H2O, now in its third major revision, provides a whole platform for in-memory machine learning, from training to serving predictions. H2O’s algorithms are geared for business processes—fraud or trend predictions, for instance—rather than, say, image analysis. H2O can interact in a stand-alone fashion with HDFS stores, on top of YARN, in MapReduce, or directly in an Amazon EC2 instance.
Hadoop mavens can use Java to interact with H2O, but the framework also provides bindings for Python, R, and Scala, allowing you to interact with all of the libraries available on those platforms as well. You can also fall back to REST calls as a way to integrate H2O into most any pipeline.
Oryx, courtesy of the creators of the Cloudera Hadoop distribution, uses Apache Spark and Apache Kafka to run machine learning models on real-time data. Oryx provides a way to build projects that require decisions in the moment, like recommendation engines or live anomaly detection, that are informed by both new and historical data.

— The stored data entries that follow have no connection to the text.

-- ==== Sys2Proof/Laws/Sound/Halt.lean ====
section
/-! SUPPORT. Every operation of Machine/Halt.lean keeps a sound state sound. -/

set_option linter.unusedTactic false
set_option linter.unreachableTactic false
set_option linter.unusedVariables false
set_option linter.tactic.unusedName false

namespace Sys2Proof.Machine

theorem State.stopGroups_good {Q : Plat → Cfg → List Instr → Prop} {s : State} (h : s.Good Q) (gs : List Nat) :
    (State.stopGroups gs s).Good Q := by
  unfold State.stopGroups
  repeat' first
    | with_reducible assumption
    | (intro x y hx; beta_reduce)
    | (intro x hx; beta_reduce)
    | with_reducible apply good_forAll
    | with_reducible apply State.put_good

theorem State.chargingHalt_good {Q : Plat → Cfg → List Instr → Prop} {s : State} (h : s.Good Q) (code : Nat) :
    (State.chargingHalt code s).Good Q := by
  unfold State.chargingHalt
  repeat' first
    | with_reducible assumption
    | with_reducible apply good_ite
    | with_reducible apply State.wcRamp_good
    | with_reducible apply State.lkStop_good
    | with_reducible apply State.sessionEnd_good
    | split
    | apply good_ite

theorem State.cpHalt_good {Q : Plat → Cfg → List Instr → Prop} {s : State} (h : s.Good Q) (c : Nat) :
    (State.cpHalt c s).Good Q := by
  unfold State.cpHalt
  repeat' first
    | with_reducible assumption
    | with_reducible apply good_ite
    | with_reducible apply State.cpEndPhase_good
    | split
    | apply good_ite

theorem State.postHalt_good {Q : Plat → Cfg → List Instr → Prop} {s : State} (h : s.Good Q) (code : Nat) :
    (State.postHalt code s).Good Q := by
  unfold State.postHalt
  repeat' first
    | with_reducible assumption
    | (extract_lets +onlyGivenNames x; (first | (refine good_step (Q := Q) (x := x) ?_ ?_; (on_goal 1 => unfold x); on_goal 2 => (intro hx; try clear_value x)) | (refine good_step_fst (Q := Q) (x := x) ?_ ?_; (on_goal 1 => unfold x); on_goal 2 => (intro hx; try clear_value x)) | refine good_keepC (x := x) (fun _ => ?_) | refine good_keepS (x := x) (fun _ => ?_) | refine good_keepM (x := x) (fun _ => ?_) | refine good_keepR (x := x) (fun _ => ?_) | refine good_keepT (x := x) (fun _ => ?_) | refine good_keepN (x := x) (fun _ => ?_) | refine good_keepF (x := x) (fun _ => ?_) | refine good_keepG (x := x) (fun _ => ?_) | clear_value x | skip); all_goals (rename' x => y))
    | with_reducible apply good_ite
    | with_reducible apply State.postStop_good
    | with_reducible apply State.postMod_good
    | with_reducible exact good_free (by with_reducible assumption) ..
    | split
    | apply good_ite

theorem State.gaHalt_good {Q : Plat → Cfg → List Instr → Prop} {s : State} (h : s.Good Q) (a : Nat) (hQ : Undoable Q := by first | assumption | exact undoable_const) :
    (State.gaHalt a s).Good Q := by
  unfold State.gaHalt
  repeat' first
    | with_reducible assumption
    | (extract_lets +onlyGivenNames x; (first | (refine good_step (Q := Q) (x := x) ?_ ?_; (on_goal 1 => unfold x); on_goal 2 => (intro hx; try clear_value x)) | (refine good_step_fst (Q := Q) (x := x) ?_ ?_; (on_goal 1 => unfold x); on_goal 2 => (intro hx; try clear_value x)) | refine good_keepC (x := x) (fun _ => ?_) | refine good_keepS (x := x) (fun _ => ?_) | refine good_keepM (x := x) (fun _ => ?_) | refine good_keepR (x := x) (fun _ => ?_) | refine good_keepT (x := x) (fun _ => ?_) | refine good_keepN (x := x) (fun _ => ?_) | refine good_keepF (x := x) (fun _ => ?_) | refine good_keepG (x := x) (fun _ => ?_) | clear_value x | skip); all_goals (rename' x => y))
    | with_reducible apply good_ite
    | with_reducible apply State.put_good
    | with_reducible apply State.gaOff_good
    | with_reducible apply State.gaPark_good
    | with_reducible apply State.wcParkLost_good
    | split
    | apply good_ite

theorem State.haltFn_good {Q : Plat → Cfg → List Instr → Prop} {s : State} (h : s.Good Q) (code : Nat) (f : Fn) (hQ : Undoable Q := by first | assumption | exact undoable_const) :
    (State.haltFn code f s).Good Q := by
  unfold State.haltFn
  repeat' first
    | with_reducible assumption
    | (extract_lets +onlyGivenNames x; (first | (refine good_step (Q := Q) (x := x) ?_ ?_; (on_goal 1 => unfold x); on_goal 2 => (intro hx; try clear_value x)) | (refine good_step_fst (Q := Q) (x := x) ?_ ?_; (on_goal 1 => unfold x); on_goal 2 => (intro hx; try clear_value x)) | refine good_keepC (x := x) (fun _ => ?_) | refine good_keepS (x := x) (fun _ => ?_) | refine good_keepM (x := x) (fun _ => ?_) | refine good_keepR (x := x) (fun _ => ?_) | refine good_keepT (x := x) (fun _ => ?_) | refine good_keepN (x := x) (fun _ => ?_) | refine good_keepF (x := x) (fun _ => ?_) | refine good_keepG (x := x) (fun _ => ?_) | clear_value x | skip); all_goals (rename' x => y))
    | with_reducible apply good_ite
    | with_reducible apply State.stopGroups_good
    | with_reducible apply State.chargingHalt_good
    | with_reducible apply State.lvHalt_good
    | with_reducible apply State.cpHalt_good
    | with_reducible apply State.gaHalt_good
    | with_reducible apply State.tdEnd_good
    | with_reducible apply State.stDown_good
    | with_reducible apply State.postHalt_good
    | with_reducible apply State.pumpStop_good
    | with_reducible exact good_free (by with_reducible assumption) ..
    | split
    | apply good_ite

end Sys2Proof.Machine
end

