theorem State.pfailFall_good {P : Cfg → List Instr → Prop} {s : State} (h : s.Good (fun _ a p => P a p))  (hQ : Undoable (fun _ a p => P a p) := by first | assumption | exact undoable_const) :
    (State.pfailFall s).Good (fun _ a p => P a p) := by
  unfold State.pfailFall
  repeat' first
    | with_reducible assumption
    | (intro x hx; exact hx)
    | (intro x hx; exact le_trans (List.length_filter_le _ _) hx)
    | (intro x hx; simp only [List.length_nil]; omega)
    | (extract_lets +onlyGivenNames x; (first | (refine good_step (Q := (fun _ a p => P a p)) (x := x) ?_ ?_; (on_goal 1 => unfold x); on_goal 2 => (intro hx; try clear_value x)) | (refine good_step_fst (Q := (fun _ a p => P a p)) (x := x) ?_ ?_; (on_goal 1 => unfold x); on_goal 2 => (intro hx; try clear_value x)) | refine good_keepC (x := x) (fun _ => ?_) | refine good_keepS (x := x) (fun _ => ?_) | refine good_keepM (x := x) (fun _ => ?_) | refine good_keepR (x := x) (fun _ => ?_) | refine good_keepT (x := x) (fun _ => ?_) | refine good_keepN (x := x) (fun _ => ?_) | refine good_keepF (x := x) (fun _ => ?_) | refine good_keepG (x := x) (fun _ => ?_) | clear_value x | skip); all_goals (rename' x => y))
    | with_reducible apply good_ite
    | with_reducible apply good_ite_fst
    | with_reducible apply State.cycleBook_good
    | with_reducible apply State.mtrMod_good
    | with_reducible apply State.dcEnd_good
    | with_reducible apply State.put_good
    | with_reducible apply State.leaveAsk_good
    | with_reducible apply State.mtrJournal_good
    | with_reducible apply State.leaveBack_good
    | with_reducible refine good_plat (by with_reducible assumption) ?_
    | with_reducible exact good_free (by with_reducible assumption) ..
    | with_reducible exact good_freeP (by with_reducible assumption) ..
    | split
    | exact State.Good.plant (by with_reducible assumption)
    | apply good_ite

theorem State.mtrResume_good {Q : Plat → Cfg → List Instr → Prop} {s : State} (h : s.Good Q) :
    (State.mtrResume s).Good Q := by
  unfold State.mtrResume
  repeat' first
    | with_reducible assumption
    | (intro x hx; exact hx)
    | (intro x hx; exact le_trans (List.length_filter_le _ _) hx)
    | (intro x hx; simp only [List.length_nil]; omega)
    | (extract_lets +onlyGivenNames x; (first | (refine good_step (Q := Q) (x := x) ?_ ?_; (on_goal 1 => unfold x); on_goal 2 => (intro hx; try clear_value x)) | (refine good_step_fst (Q := Q) (x := x) ?_ ?_; (on_goal 1 => unfold x); on_goal 2 => (intro hx; try clear_value x)) | refine good_keepC (x := x) (fun _ => ?_) | refine good_keepS (x := x) (fun _ => ?_) | refine good_keepM (x := x) (fun _ => ?_) | refine good_keepR (x := x) (fun _ => ?_) | refine good_keepT (x := x) (fun _ => ?_) | refine good_keepN (x := x) (fun _ => ?_) | refine good_keepF (x := x) (fun _ => ?_) | refine good_keepG (x := x) (fun _ => ?_) | clear_value x | skip); all_goals (rename' x => y))
    | with_reducible apply good_ite
    | with_reducible apply State.mtrMod_good
    | with_reducible apply State.openInterval_good
    | with_reducible exact good_free (by with_reducible assumption) ..
    | split
    | apply good_ite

Version 2.0 is a near-complete redesign of the project, with its components loosely coupled in a lambda architecture. New algorithms, and new abstractions for those algorithms (e.g., for hyper-parameter selection), can be added at any time.
When a powerful project becomes popular, it’s often complemented by third-party projects that make it easier to use. PyTorch Lightning provides an organisational wrapper for PyTorch, so that you can focus on the code that matters instead of writing boilerplate for each project.
Lightning projects use a class-based structure, so each common step for a PyTorch project is encapsulated in a class method. The training and validation loops are semi-automated, so you only need to provide your logic for each step. It’s also easier to set up the training results in multiple GPUs or different hardware mixes, because the instructions and object references for doing so are centralised.
Python has become a go-to programming language for math, science, and statistics due to its ease of adoption and the breadth of libraries available for nearly any application. Scikit-learn leverages this breadth by building on top of several existing Python packages—NumPy, SciPy, and Matplotlib—for math and science work.
The resulting libraries can be used for interactive “workbench” applications or embedded into other software and reused. The kit is available under a BSD license, so it’s fully open and reusable.
Shogun is one of the longest-lived projects in this collection. It was created in 1999 and written in C++, but can be used with Java, Python, C#, Ruby, R, Lua, Octave, and Matlab. The latest major version, 6.0.0, adds native support for Microsoft Windows and the Scala language.
Though popular and wide-ranging, Shogun has competition. Another C++-based machine learning library, Mlpack, has been around only since 2011, but professes to be faster and easier to work with (by way of a more integral API set) than competing libraries.
The machine learning library for Apache Spark and Apache Hadoop, MLlib boasts many common algorithms and useful data types, designed to run at speed and scale. Although Java is the primary language for working in MLlib, Python users can connect MLlib with the NumPy library, Scala users can write code against MLlib, and R users can plug into Spark as of version 1.5.
Version 3 of MLlib focuses on using Spark’s DataFrame API (as opposed to the older RDD API), and provides many new classification and evaluation functions.
Weka, created by the Machine Learning Group at the University of Waikato, is billed as “machine learning without programming.” It’s a GUI workbench that empowers data wranglers to assemble machine learning pipelines, train models, and run predictions without having to write code.
Weka works directly with R, Apache Spark, and Python, the latter by way of a direct wrapper or through interfaces for common numerical libraries like NumPy, Pandas, SciPy, and Scikit-learn. Weka’s big advantage is that it provides browsable, friendly interfaces for every aspect of your job including package management, preprocessing, classification, and visualisation.